What you have to do.
The whole listing is to be retyped exactly as it appears.

Provided records.
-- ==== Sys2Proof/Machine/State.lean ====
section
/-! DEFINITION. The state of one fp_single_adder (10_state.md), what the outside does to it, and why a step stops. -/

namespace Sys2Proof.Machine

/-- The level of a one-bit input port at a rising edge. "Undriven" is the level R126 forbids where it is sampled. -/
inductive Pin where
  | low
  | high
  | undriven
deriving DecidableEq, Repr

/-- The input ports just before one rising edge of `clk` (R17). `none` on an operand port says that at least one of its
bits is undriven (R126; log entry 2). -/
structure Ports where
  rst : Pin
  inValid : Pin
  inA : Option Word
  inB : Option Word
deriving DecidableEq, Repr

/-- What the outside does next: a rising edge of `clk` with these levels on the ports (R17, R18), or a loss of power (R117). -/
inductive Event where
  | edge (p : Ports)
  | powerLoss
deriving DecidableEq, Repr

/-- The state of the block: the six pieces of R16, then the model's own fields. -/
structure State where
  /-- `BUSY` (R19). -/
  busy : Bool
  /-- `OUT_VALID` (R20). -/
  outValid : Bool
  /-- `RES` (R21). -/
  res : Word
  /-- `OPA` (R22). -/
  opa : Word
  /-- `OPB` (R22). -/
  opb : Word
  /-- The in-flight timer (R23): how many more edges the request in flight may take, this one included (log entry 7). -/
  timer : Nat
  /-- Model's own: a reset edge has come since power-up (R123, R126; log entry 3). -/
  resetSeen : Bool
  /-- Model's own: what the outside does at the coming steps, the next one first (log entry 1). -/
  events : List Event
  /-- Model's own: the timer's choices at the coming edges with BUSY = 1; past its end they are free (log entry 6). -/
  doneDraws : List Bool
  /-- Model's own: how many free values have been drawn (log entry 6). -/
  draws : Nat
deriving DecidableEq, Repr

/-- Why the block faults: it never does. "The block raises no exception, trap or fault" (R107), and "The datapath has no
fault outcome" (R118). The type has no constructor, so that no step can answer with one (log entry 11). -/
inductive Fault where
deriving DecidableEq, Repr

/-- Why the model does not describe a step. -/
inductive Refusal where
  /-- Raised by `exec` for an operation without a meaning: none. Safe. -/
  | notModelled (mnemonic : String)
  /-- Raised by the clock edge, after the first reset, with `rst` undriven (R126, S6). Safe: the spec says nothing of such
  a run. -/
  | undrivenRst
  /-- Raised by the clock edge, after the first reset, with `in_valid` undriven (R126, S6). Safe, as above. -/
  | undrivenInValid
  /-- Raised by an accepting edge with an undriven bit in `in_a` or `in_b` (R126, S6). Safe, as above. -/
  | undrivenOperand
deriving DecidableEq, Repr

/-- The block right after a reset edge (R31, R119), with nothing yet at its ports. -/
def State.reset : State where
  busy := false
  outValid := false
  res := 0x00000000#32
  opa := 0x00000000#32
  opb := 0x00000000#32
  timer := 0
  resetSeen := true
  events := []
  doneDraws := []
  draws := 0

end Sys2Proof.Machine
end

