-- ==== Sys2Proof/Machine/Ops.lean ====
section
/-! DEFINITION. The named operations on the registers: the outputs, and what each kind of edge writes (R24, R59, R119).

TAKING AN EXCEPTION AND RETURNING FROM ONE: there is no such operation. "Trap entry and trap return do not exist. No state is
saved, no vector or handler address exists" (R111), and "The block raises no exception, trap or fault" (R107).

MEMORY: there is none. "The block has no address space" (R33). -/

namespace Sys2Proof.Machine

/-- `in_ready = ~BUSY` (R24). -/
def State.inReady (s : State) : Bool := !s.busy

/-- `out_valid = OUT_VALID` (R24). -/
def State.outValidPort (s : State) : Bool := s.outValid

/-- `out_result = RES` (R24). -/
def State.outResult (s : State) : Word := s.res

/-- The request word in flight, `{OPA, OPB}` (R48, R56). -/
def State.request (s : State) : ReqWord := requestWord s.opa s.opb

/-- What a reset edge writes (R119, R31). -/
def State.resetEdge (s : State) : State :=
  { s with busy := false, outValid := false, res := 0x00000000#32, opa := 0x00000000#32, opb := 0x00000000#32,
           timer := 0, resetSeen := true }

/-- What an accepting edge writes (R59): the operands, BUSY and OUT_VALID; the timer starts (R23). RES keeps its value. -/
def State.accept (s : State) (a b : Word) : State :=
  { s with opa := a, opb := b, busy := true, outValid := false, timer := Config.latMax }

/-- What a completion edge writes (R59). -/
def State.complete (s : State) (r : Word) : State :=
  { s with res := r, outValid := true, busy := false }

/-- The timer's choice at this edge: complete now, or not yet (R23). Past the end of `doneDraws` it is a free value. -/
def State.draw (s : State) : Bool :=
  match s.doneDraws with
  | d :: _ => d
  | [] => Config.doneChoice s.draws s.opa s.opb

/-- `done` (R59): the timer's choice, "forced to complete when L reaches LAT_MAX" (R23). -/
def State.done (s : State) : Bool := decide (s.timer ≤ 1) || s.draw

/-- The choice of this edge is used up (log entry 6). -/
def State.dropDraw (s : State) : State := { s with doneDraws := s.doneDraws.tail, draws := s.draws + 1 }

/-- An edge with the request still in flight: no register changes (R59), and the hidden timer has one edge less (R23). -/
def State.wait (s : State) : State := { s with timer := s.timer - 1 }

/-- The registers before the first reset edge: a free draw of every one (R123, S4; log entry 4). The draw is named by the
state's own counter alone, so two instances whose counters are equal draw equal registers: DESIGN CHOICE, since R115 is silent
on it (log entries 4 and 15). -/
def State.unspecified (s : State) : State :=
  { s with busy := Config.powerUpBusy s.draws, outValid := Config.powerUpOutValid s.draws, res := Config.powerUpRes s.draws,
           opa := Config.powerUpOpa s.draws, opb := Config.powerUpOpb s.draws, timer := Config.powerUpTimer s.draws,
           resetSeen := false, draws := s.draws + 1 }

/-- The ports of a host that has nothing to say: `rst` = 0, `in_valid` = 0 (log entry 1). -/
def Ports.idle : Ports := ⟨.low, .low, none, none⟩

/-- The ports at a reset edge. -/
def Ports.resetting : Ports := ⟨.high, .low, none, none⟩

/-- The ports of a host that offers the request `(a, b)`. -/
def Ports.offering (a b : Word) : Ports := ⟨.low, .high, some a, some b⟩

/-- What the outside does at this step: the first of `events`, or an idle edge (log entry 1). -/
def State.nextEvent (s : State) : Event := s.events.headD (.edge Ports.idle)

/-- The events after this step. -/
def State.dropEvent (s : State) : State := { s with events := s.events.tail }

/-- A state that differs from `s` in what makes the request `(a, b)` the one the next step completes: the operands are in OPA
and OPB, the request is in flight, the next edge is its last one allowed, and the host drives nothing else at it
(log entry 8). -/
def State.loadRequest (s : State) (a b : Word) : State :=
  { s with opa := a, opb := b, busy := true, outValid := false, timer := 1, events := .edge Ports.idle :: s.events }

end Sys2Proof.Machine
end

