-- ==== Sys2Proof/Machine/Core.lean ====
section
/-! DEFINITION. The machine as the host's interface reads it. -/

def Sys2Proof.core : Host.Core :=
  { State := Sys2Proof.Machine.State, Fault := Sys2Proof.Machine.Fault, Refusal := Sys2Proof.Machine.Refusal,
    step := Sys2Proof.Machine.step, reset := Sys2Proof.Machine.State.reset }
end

Response to the exercise.
-- ==== Sys2Proof/Machine/State.lean ====
section
/-! DEFINITION. The state of one fp_single_adder (10_state.md), what the outside does to it, and why a step stops. -/

namespace Sys2Proof.Machine

/-- The level of a one-bit input port at a rising edge. "Undriven" is the level R126 forbids where it is sampled. -/
inductive Pin where
  | low
  | high
  | undriven
deriving DecidableEq, Repr

/-- The input ports just before one rising edge of `clk` (R17). `none` on an operand port says that at least one of its
bits is undriven (R126; log entry 2). -/
structure Ports where
  rst : Pin
  inValid : Pin
  inA : Option Word
  inB : Option Word
deriving DecidableEq, Repr

/-- What the outside does next: a rising edge of `clk` with these levels on the ports (R17, R18), or a loss of power (R117). -/
inductive Event where
  | edge (p : Ports)
  | powerLoss
deriving DecidableEq, Repr

/-- The state of the block: the six pieces of R16, then the model's own fields. -/
structure State where
  /-- `BUSY` (R19). -/
  busy : Bool
  /-- `OUT_VALID` (R20). -/
  outValid : Bool
  /-- `RES` (R21). -/
  res : Word
  /-- `OPA` (R22). -/
  opa : Word
  /-- `OPB` (R22). -/
  opb : Word
  /-- The in-flight timer (R23): how many more edges the request in flight may take, this one included (log entry 7). -/
  timer : Nat
  /-- Model's own: a reset edge has come since power-up (R123, R126; log entry 3). -/
  resetSeen : Bool
  /-- Model's own: what the outside does at the coming steps, the next one first (log entry 1). -/
  events : List Event
  /-- Model's own: the timer's choices at the coming edges with BUSY = 1; past its end they are free (log entry 6). -/
  doneDraws : List Bool
  /-- Model's own: how many free values have been drawn (log entry 6). -/
  draws : Nat
deriving DecidableEq, Repr

/-- Why the block faults: it never does. "The block raises no exception, trap or fault" (R107), and "The datapath has no
fault outcome" (R118). The type has no constructor, so that no step can answer with one (log entry 11). -/
inductive Fault where
deriving DecidableEq, Repr

/-- Why the model does not describe a step. -/
inductive Refusal where
  /-- Raised by `exec` for an operation without a meaning: none. Safe. -/
  | notModelled (mnemonic : String)
  /-- Raised by the clock edge, after the first reset, with `rst` undriven (R126, S6). Safe: the spec says nothing of such
  a run. -/
  | undrivenRst
  /-- Raised by the clock edge, after the first reset, with `in_valid` undriven (R126, S6). Safe, as above. -/
  | undrivenInValid
  /-- Raised by an accepting edge with an undriven bit in `in_a` or `in_b` (R126, S6). Safe, as above. -/
  | undrivenOperand
deriving DecidableEq, Repr

/-- The block right after a reset edge (R31, R119), with nothing yet at its ports. -/
def State.reset : State where
  busy := false
  outValid := false
  res := 0x00000000#32
  opa := 0x00000000#32
  opb := 0x00000000#32
  timer := 0
  resetSeen := true
  events := []
  doneDraws := []
  draws := 0

end Sys2Proof.Machine
end

-- ==== Sys2Proof/Machine/Ops.lean ====
section
/-! DEFINITION. The named operations on the registers: the outputs, and what each kind of edge writes (R24, R59, R119).

TAKING AN EXCEPTION AND RETURNING FROM ONE: there is no such operation. "Trap entry and trap return do not exist. No state is
saved, no vector or handler address exists" (R111), and "The block raises no exception, trap or fault" (R107).

MEMORY: there is none. "The block has no address space" (R33). -/

namespace Sys2Proof.Machine

/-- `in_ready = ~BUSY` (R24). -/
def State.inReady (s : State) : Bool := !s.busy

/-- `out_valid = OUT_VALID` (R24). -/
def State.outValidPort (s : State) : Bool := s.outValid

/-- `out_result = RES` (R24). -/
def State.outResult (s : State) : Word := s.res

/-- The request word in flight, `{OPA, OPB}` (R48, R56). -/
def State.request (s : State) : ReqWord := requestWord s.opa s.opb

/-- What a reset edge writes (R119, R31). -/
def State.resetEdge (s : State) : State :=
  { s with busy := false, outValid := false, res := 0x00000000#32, opa := 0x00000000#32, opb := 0x00000000#32,
           timer := 0, resetSeen := true }

/-- What an accepting edge writes (R59): the operands, BUSY and OUT_VALID; the timer starts (R23). RES keeps its value. -/
def State.accept (s : State) (a b : Word) : State :=
  { s with opa := a, opb := b, busy := true, outValid := false, timer := Config.latMax }

/-- What a completion edge writes (R59). -/
def State.complete (s : State) (r : Word) : State :=
  { s with res := r, outValid := true, busy := false }

/-- The timer's choice at this edge: complete now, or not yet (R23). Past the end of `doneDraws` it is a free value. -/
def State.draw (s : State) : Bool :=
  match s.doneDraws with
  | d :: _ => d
  | [] => Config.doneChoice s.draws s.opa s.opb

/-- `done` (R59): the timer's choice, "forced to complete when L reaches LAT_MAX" (R23). -/
def State.done (s : State) : Bool := decide (s.timer ≤ 1) || s.draw

/-- The choice of this edge is used up (log entry 6). -/
def State.dropDraw (s : State) : State := { s with doneDraws := s.doneDraws.tail, draws := s.draws + 1 }

/-- An edge with the request still in flight: no register changes (R59), and the hidden timer has one edge less (R23). -/
def State.wait (s : State) : State := { s with timer := s.timer - 1 }

/-- The registers before the first reset edge: a free draw of every one (R123, S4; log entry 4). The draw is named by the
state's own counter alone, so two instances whose counters are equal draw equal registers: DESIGN CHOICE, since R115 is silent
on it (log entries 4 and 15). -/
def State.unspecified (s : State) : State :=
  { s with busy := Config.powerUpBusy s.draws, outValid := Config.powerUpOutValid s.draws, res := Config.powerUpRes s.draws,
           opa := Config.powerUpOpa s.draws, opb := Config.powerUpOpb s.draws, timer := Config.powerUpTimer s.draws,
           resetSeen := false, draws := s.draws + 1 }

/-- The ports of a host that has nothing to say: `rst` = 0, `in_valid` = 0 (log entry 1). -/
def Ports.idle : Ports := ⟨.low, .low, none, none⟩

/-- The ports at a reset edge. -/
def Ports.resetting : Ports := ⟨.high, .low, none, none⟩

/-- The ports of a host that offers the request `(a, b)`. -/
def Ports.offering (a b : Word) : Ports := ⟨.low, .high, some a, some b⟩

/-- What the outside does at this step: the first of `events`, or an idle edge (log entry 1). -/
def State.nextEvent (s : State) : Event := s.events.headD (.edge Ports.idle)

/-- The events after this step. -/
def State.dropEvent (s : State) : State := { s with events := s.events.tail }

/-- A state that differs from `s` in what makes the request `(a, b)` the one the next step completes: the operands are in OPA
and OPB, the request is in flight, the next edge is its last one allowed, and the host drives nothing else at it
(log entry 8). -/
def State.loadRequest (s : State) (a b : Word) : State :=
  { s with opa := a, opb := b, busy := true, outValid := false, timer := 1, events := .edge Ports.idle :: s.events }

end Sys2Proof.Machine
end

-- ==== Sys2Proof/Machine/Core.lean ====
section
/-! DEFINITION. The machine as the host's interface reads it. -/

def Sys2Proof.core : Host.Core :=
  { State := Sys2Proof.Machine.State, Fault := Sys2Proof.Machine.Fault, Refusal := Sys2Proof.Machine.Refusal,
    step := Sys2Proof.Machine.step, reset := Sys2Proof.Machine.State.reset }
end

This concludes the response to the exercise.